Running Title: The Movahed Coronary Bifurcation Classification For LM bifurcation
Authors: Mohammad Reza Movahed, MD 1,2
University of Arizona Sarver Heart Center, Tucson, Arizona,1 University of Arizona, Phoenix,2
No Conflict of interest
Correspondent:
M Reza Movahed, MD, PhD, FACP, FACC, FSCAI
Clinical Professor of Medicine
University of Arizona Sarver Heart Center
1501 North Campbell Avenue
Tucson, AZ 85724
Email: Rmova@aol.com
Tel: 949 400 0091
Key words: Coronary bifurcation lesion; coronary bifurcation classification; Movahed classification; Movahed Bifurcation Classification; Bifurcation Intervention; Coronary Bifurcating lesions
Conflict of interest: None
With great interest, I read the paper published in the JACC Intervention Journal entitled: “Provisional Strategy for Left Main Stem Bifurcation Disease: A State-of-the-Art Review of Technique and Outcomes “1 The authors used the Medina Bifurcation Classification that unfortunately divides true bifurcation lesions into three unnecessary groups: 111, 101 and 011. The authors should have used the Movahed classification which summarizes all true bifurcation lesions in one simple category called B 2 (B for bifurcation, 2 meaning both bifurcation ostia are diseased).
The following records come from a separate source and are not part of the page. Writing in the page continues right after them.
-- ==== Sys2Proof/Machine/Operands.lean ====
section
/-! DEFINITION. The 64-byte commands (R219–R223, R319): each opcode's engines, fields and ranges, and the checks of form
and rights that a doorbell makes (R216 checks 3 and 4, R225). -/

namespace Sys2Proof.Machine

/-! Fields of a body, by offset. -/
def Entry.u8 (e : Entry) (o : Nat) : Nat := f8 e.bytes o
def Entry.u16 (e : Entry) (o : Nat) : Nat := f16 e.bytes o
def Entry.u32 (e : Entry) (o : Nat) : Nat := f32 e.bytes o
def Entry.u64 (e : Entry) (o : Nat) : Nat := f64 e.bytes o

/-- The engines that take an opcode (R220, R319): none for a reserved one. -/
def opEngines (op : Nat) : List Nat :=
  if [0x01, 0x08, 0x09, 0x0A, 0x0B, 0x0C, 0x10, 0x11, 0x12, 0x13, 0x14].contains op then [0, 1, 2, 3]
  else if op = 0x02 || op = 0x03 || op = 0x04 then [0]
  else if 0x20 ≤ op && op ≤ 0x23 then [1]
  else if 0x30 ≤ op && op ≤ 0x32 then [2]
  else if 0x40 ≤ op && op ≤ 0x42 then [3]
  else []

/-- The named bytes of an opcode's body, as (offset, size); every other byte of +0x08 to +0x3F is reserved. -/
def opFields (op : Nat) : List (Nat × Nat) :=
  match op with
  | 0x02 => [(0x08, 8), (0x10, 8), (0x18, 8), (0x20, 4), (0x24, 4), (0x28, 2), (0x2A, 2), (0x2C, 4)]
  | 0x03 => [(0x08, 8), (0x10, 8), (0x18, 8), (0x20, 8), (0x2A, 2), (0x2C, 4)]
  | 0x04 => [(0x08, 1)]
  | 0x08 => [(0x08, 8)]
  | 0x09 => [(0x08, 1)]
  | 0x0A => [(0x08, 1), (0x0A, 2), (0x0C, 4), (0x10, 8)]
  | 0x0B => [(0x08, 1)]
  | 0x0C => [(0x08, 8)]
  | 0x10 => [(0x08, 8), (0x10, 8), (0x18, 1)]
  | 0x11 => [(0x08, 8), (0x10, 8), (0x18, 1), (0x20, 8)]
  | 0x12 => [(0x08, 1), (0x09, 1), (0x10, 8), (0x18, 8)]
  | 0x13 => [(0x08, 1)]
  | 0x14 => [(0x08, 8), (0x10, 8), (0x18, 32)]
  | 0x20 => [(0x08, 8), (0x10, 8), (0x18, 8), (0x20, 1), (0x21, 1), (0x24, 4)]
  | 0x21 => [(0x08, 8), (0x10, 8), (0x18, 4), (0x1C, 4), (0x20, 4), (0x24, 4), (0x28, 1), (0x29, 1)]
  | 0x22 => [(0x08, 8), (0x10, 8), (0x18, 8), (0x20, 1)]
  | 0x23 => [(0x08, 8), (0x10, 8), (0x18, 8), (0x20, 1), (0x24, 4), (0x28, 8)]
  | 0x30 | 0x31 => [(0x08, 8), (0x10, 8), (0x18, 8), (0x20, 1), (0x21, 1), (0x22, 1)]
  | 0x32 => [(0x08, 1), (0x09, 1), (0x0A, 1), (0x0B, 1), (0x0C, 4), (0x10, 8), (0x18, 8), (0x20, 8), (0x28, 8)]
  | 0x40 => [(0x08, 1), (0x09, 1), (0x0A, 1), (0x0C, 4), (0x10, 8), (0x18, 4), (0x1C, 2), (0x1E, 2), (0x20, 2), (0x28, 8),
      (0x30, 8), (0x38, 8)]
  | 0x41 | 0x42 => [(0x08, 1), (0x10, 8)]
  | _ => []

/-- Reserved bytes that are not 0 (R20, R219). -/
def reservedBadCmd (b : List Byte) : List Nat :=
  let named := (opFields (f8 b 0)).flatMap (fun r => (List.range r.2).map (fun i => r.1 + i))
  ([2, 3] ++ (List.range 56).map (· + 8)).filter (fun o => !named.contains o && f8 b o ≠ 0)

/-- Bits of one element of a format (R239); 0 for a code that names none. -/
def formatBits (c : Nat) : Nat :=
  match c with
  | 0x01 => 2 | 0x02 => 4 | 0x03 => 8 | 0x04 => 16 | 0x05 => 4 | 0x06 => 6 | 0x07 => 6 | 0x08 => 8 | 0x09 => 8
  | 0x0A => 16 | 0x0B => 16 | 0x0C => 32 | 0x0D => 32 | 0x0E => 8 | _ => 0
/-- DTYPEs of a reducing collective (R393). -/
def reduceType (c : Nat) : Bool := [0x03, 0x04, 0x08, 0x09, 0x0A, 0x0B, 0x0C, 0x0D].contains c

/-- What an acceptance check needs to know of the stall and the queue beside the command. -/
structure CmdEnv where
  hold : Holdings
  podSize : Nat
  receiptOk : Nat → Bool        -- FIRST_ASN names a command within reach (R225)
  sessionOk : Nat → Bool        -- a secure session of the stall (R459)
  deleted : Bool

/-- Offsets of fields outside their ranges (R221–R223, R225, R319, R459). -/
def rangeBad (v : CmdEnv) (b : List Byte) : List Nat :=
  let u8 := f8 b; let u16 := f16 b; let u32 := f32 b; let u64 := f64 b
  let launch := badIf (u64 0x08 % 4096 ≠ 0) 0x08 ++ badIf (u64 0x10 % 64 ≠ 0) 0x10 ++ badIf (4096 < u32 0x2C) 0x2C
  match u8 0 with
  | 0x02 => launch ++ badIf (u32 0x20 = 0) 0x20 ++ badIf (u32 0x24 = 0) 0x24 ++ badIf (u16 0x28 = 0) 0x28
  | 0x03 => launch
  | 0x04 => badIf (1 < u8 8) 8
  | 0x0A => badIf (1023 < u16 0x0A) 0x0A
  | 0x0C => badIf (u64 8 % 8 ≠ 0) 8
  | 0x10 => badIf (u64 8 % 8 ≠ 0) 8 ++ badIf (2 < u8 0x18) 0x18
  | 0x11 => badIf (u64 8 % 8 ≠ 0) 8 ++ badIf (2 < u8 0x18) 0x18
  | 0x12 => badIf (3 < u8 8) 8 ++ badIf (7 < u8 9) 9 ++ badIf (u64 0x10 = 0) 0x10
  | 0x13 => badIf (2 < u8 8) 8
  | 0x14 => badIf (u64 8 % 64 ≠ 0) 8 ++ badIf (!v.receiptOk (u64 0x10)) 0x10
  | 0x20 =>
    badIf (u64 0x18 = 0 || 2 ^ 40 < u64 0x18) 0x18 ++ badIf (2 < u8 0x20) 0x20 ++ badIf (2 < u8 0x21) 0x21
    ++ badIf (u8 0x20 ≠ 0 && u8 0x21 ≠ 0) 0x21
    ++ (if u8 0x20 = 2 || u8 0x21 = 2 then badIf (u64 0x18 % 4096 ≠ 0) 0x18 ++ badIf (!v.sessionOk (u32 0x24)) 0x24
        else badIf (u32 0x24 ≠ 0) 0x24)
  | 0x21 =>
    badIf (u32 0x18 = 0) 0x18 ++ badIf (u32 0x1C = 0) 0x1C ++ badIf (u32 0x20 < u32 0x18) 0x20 ++ badIf (u32 0x24 < u32 0x18) 0x24
    ++ badIf (1 < u8 0x28) 0x28 ++ badIf (1 < u8 0x29) 0x29 ++ badIf (u8 0x28 ≠ 0 && u8 0x29 ≠ 0) 0x29
  | 0x22 =>
    let pat := [1, 2, 4, 8].contains (u8 0x20)
    badIf (u64 0x10 = 0 || 2 ^ 40 < u64 0x10) 0x10 ++ badIf (!pat || u64 0x10 % u8 0x20 ≠ 0) 0x20
  | 0x23 => badIf (u64 0x18 = 0 || u64 0x18 % 4096 ≠ 0) 0x18 ++ badIf (1 < u8 0x20) 0x20 ++ badIf (u64 0x28 % 4096 ≠ 0) 0x28
  | 0x30 | 0x31 =>
    badIf (u64 0x18 = 0 || 2 ^ 40 < u64 0x18) 0x18 ++ badIf (v.podSize ≤ u8 0x20) 0x20 ++ badIf (127 < u8 0x21) 0x21
  | 0x32 =>
    let op := u8 8
    let reducing := op = 0 || op = 2
    badIf (4 < op) 8 ++ badIf (2 < u8 9 || (!reducing && u8 9 ≠ 0)) 9
    ++ badIf (if reducing then !reduceType (u8 0x0A) else u8 0x0A = 0 || 0x0D < u8 0x0A) 0x0A
    ++ badIf (63 < u8 0x0B || (op ≠ 3 && u8 0x0B ≠ 0)) 0x0B
    ++ badIf (u64 0x20 = 0 || (u64 0x20 * formatBits (u8 0x0A)) % 8 ≠ 0) 0x20
  | 0x40 =>
    badIf (3 < u8 8) 8 ++ badIf (1 < u8 9) 9 ++ badIf (31 < u8 0x0A) 0x0A
    ++ badIf ((u32 0x0C = 0 && u64 0x38 = 0)) 0x0C
    ++ badIf (u32 0x18 = 0 || 2 ^ 24 - 1 < u32 0x18 || 2 ^ 24 < u32 0x0C + u32 0x18 + u8 0x0A % 2) 0x18
    ++ badIf (1024 < u16 0x1E) 0x1E
  | 0x41 | 0x42 => badIf (7 < u8 8) 8
  | _ => []

/-- Check 3 of R216: the DETAIL of REFUSED_MALFORMED, if the command is malformed. -/
def malformedAt (v : CmdEnv) (engine : Nat) (b : List Byte) : Option Nat :=
  if !(opEngines (f8 b 0)).contains engine then some 0
  else lowest (badIf (15 < f8 b 1) 1 ++ reservedBadCmd b ++ rangeBad v b)

/-- Check 4 of R216: the DETAIL of REFUSED_RIGHTS, if the stall lacks what the command names (R225). -/
def rightsAt (v : CmdEnv) (b : List Byte) : Option Nat :=
  let op := f8 b 0
  let h := v.hold
  let kindBad (o : Nat) : List Nat := badIf ((f8 b o = 1 && h.iso = 3) || (f8 b o = 2 && h.iso ≠ 3)) o
  lowest (badIf v.deleted 0
    ++ (if op = 0x09 || op = 0x0A || op = 0x0B then badIf (h.gates.length ≤ f8 b 8) 8 else [])
    ++ (if op = 0x23 then badIf (h.iso ≠ 3) 0 ++ kindBad 0x20 else [])
    ++ (if op = 0x14 then badIf (!h.receipts) 0 else [])
    ++ (if op = 0x20 then kindBad 0x20 ++ kindBad 0x21 else [])
    ++ (if op = 0x21 then kindBad 0x28 ++ kindBad 0x29 else [])
    ++ (if op = 0x30 || op = 0x31 || op = 0x32 then badIf h.links.isEmpty 0 else [])
    ++ (if op = 0x30 || op = 0x31 then badIf (f8 b 0x22 ≠ 0xFF && h.links.length ≤ f8 b 0x22) 0x22 else []))

/-- Is the command's side effect non-replayable (R229). -/
def nonReplayable (b : List Byte) : Bool :=
  let op := f8 b 0
  f8 b 1 / 4 % 2 = 1 || (op = 0x10 && f8 b 0x18 = 1) || op = 0x30 || op = 0x31 || op = 0x32 || op = 0x0A || op = 0x0B || op = 0x14

end Sys2Proof.Machine
end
The basic structure of the Movahed classification 2,3 simplifies bifurcation lesions into three categories: If both branches are involved as mentioned above, it is called a B2 lesion, if only the main branch is involved, is called B1m (B for bifurcation, 1m meaning only the main branch has disease) and if only side branch is involved, is called B1s lesion (B for bifurcation and 1s meaning only side branch has the disease). Another important part of this bifurcation classification is the fact that additional suffixes can be added if needed for clinical or research purposes. This comes in very handy, particularly in the left main bifurcation lesions. As the best example, the kissing stenting technique in appropriate bifurcation left main lesions can be performed very safely and quickly but it requires that the proximal segment be large enough to accommodate 2 stents and has to be at least 2/3 sum of distal bifurcation branches. In the Movahed classification, this suffix is called L (L for the large proximal segment) or S (for the small proximal segment). Furthermore, limitless additional suffixes can be added if needed such as calcium or bifurcation angle that is completely absent in the Medina classification.
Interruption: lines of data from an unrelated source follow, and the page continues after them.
/-- A CMP_LO write: staged, the comparator unchanged (R53). PF0's writes of channels 0–3 are ignored (R61). -/
def gateCmpLoWrite (t : CmpReg) (v : U32) (s : State) : State :=
  match t with
  | .gate n g => onGate n g (fun i s => s.setGate i (fun x => { x with stagedLo := some v })) s
  | .tick byRtp n => if n.val < 4 && !byRtp then s else s.setTick n (fun x => { x with stagedLo := some v })
/-- A CMP_HI write, or with `lo` an 8-byte write: both halves in one instant (R53), effective at the next step boundary
(R55), or at once for a live tick channel (R63). A high half written with no low half staged takes a free low half. DEDUCED, log 29. -/
def gateCmpHiWrite (t : CmpReg) (hi : U32) (lo : Option U32) (s : State) : State :=
  let go (staged : Option U32) (s : State) : U64 × State :=
    match lo, staged with
    | some l, _ => (join64 hi l, s)
    | none, some l => (join64 hi l, s)
    | none, none => let r := s.draw 32; (join64 hi r.1, r.2)
  match t with
  | .gate n g => onGate n g (fun i s =>
      let r := go (s.gate i).stagedLo s
      (r.2.setGate i (fun x => { x with stagedLo := lo })).landGate i (.cmp r.1)) s
  | .tick byRtp n =>
    if n.val < 4 && !byRtp then s
    else
      let r := go (s.tick n).stagedLo s
      r.2.setTick n (fun x => { x with stagedLo := lo, cmp := r.1, armedAt := s.now })
def gatePrerollWrite (n : StallNo) (g : Fin 64) (v : U32) (s : State) : State :=
  onGate n g (fun i s => s.landGate i (.preroll v)) s
def gateCtl (n : StallNo) (g : Fin 64) (w : GateWrite) (s : State) : State := onGate n g (fun i s => s.landGate i w) s

def execGateCmpLoWrite (t : CmpReg) (v : U32) (s : State) : Host.Outcome State Fault Refusal := .next (gateCmpLoWrite t v s.barWrite)
def execGateCmpHiWrite (t : CmpReg) (hi : U32) (lo : Option U32) (s : State) : Host.Outcome State Fault Refusal :=
  .next (gateCmpHiWrite t hi lo s.barWrite)
def execGatePrerollWrite (n : StallNo) (g : Fin 64) (v : U32) (s : State) : Host.Outcome State Fault Refusal :=
  .next (gatePrerollWrite n g v s.barWrite)
/-- ARM lands; an ARM given in ARMED or WAKING will have no effect (R54). -/
def execGateCtlArm (n : StallNo) (g : Fin 64) (s : State) : Host.Outcome State Fault Refusal := .next (gateCtl n g .arm s.barWrite)
/-- DISARM lands (R54). -/
def execGateCtlDisarm (n : StallNo) (g : Fin 64) (s : State) : Host.Outcome State Fault Refusal := .next (gateCtl n g .disarm s.barWrite)
/-- Both bits land: a DISARM followed at once by an ARM (R54). -/
def execGateCtlDisarmArm (n : StallNo) (g : Fin 64) (s : State) : Host.Outcome State Fault Refusal :=
  .next (gateCtl n g .disarmArm s.barWrite)
def execGateWriteTakesEffect (g : GateNo) (s : State) : Host.Outcome State Fault Refusal := .next (gateWriteTakesEffect g s)
def execGateWaking (g : GateNo) (s : State) : Host.Outcome State Fault Refusal := .next (gateWaking g s)
def execGateFire (g : GateNo) (s : State) : Host.Outcome State Fault Refusal := .next (gateFire g s)
def execGateHoldEnd (g : GateNo) (s : State) : Host.Outcome State Fault Refusal := .next (gateHoldEnd g s)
The widely used Medina bifurcation classification is unfortunately too complex in describing given true bifurcation lesions in three clinically irrelevant categories and at the same time lacks important other anatomical features of a given bifurcation lesion. 4-8 Figure 1 compares the basic structure of the Movahed classification to the Medina Classification. Figure 2 summarizes a detailed description of the Movahed classification if additional suffixes are needed.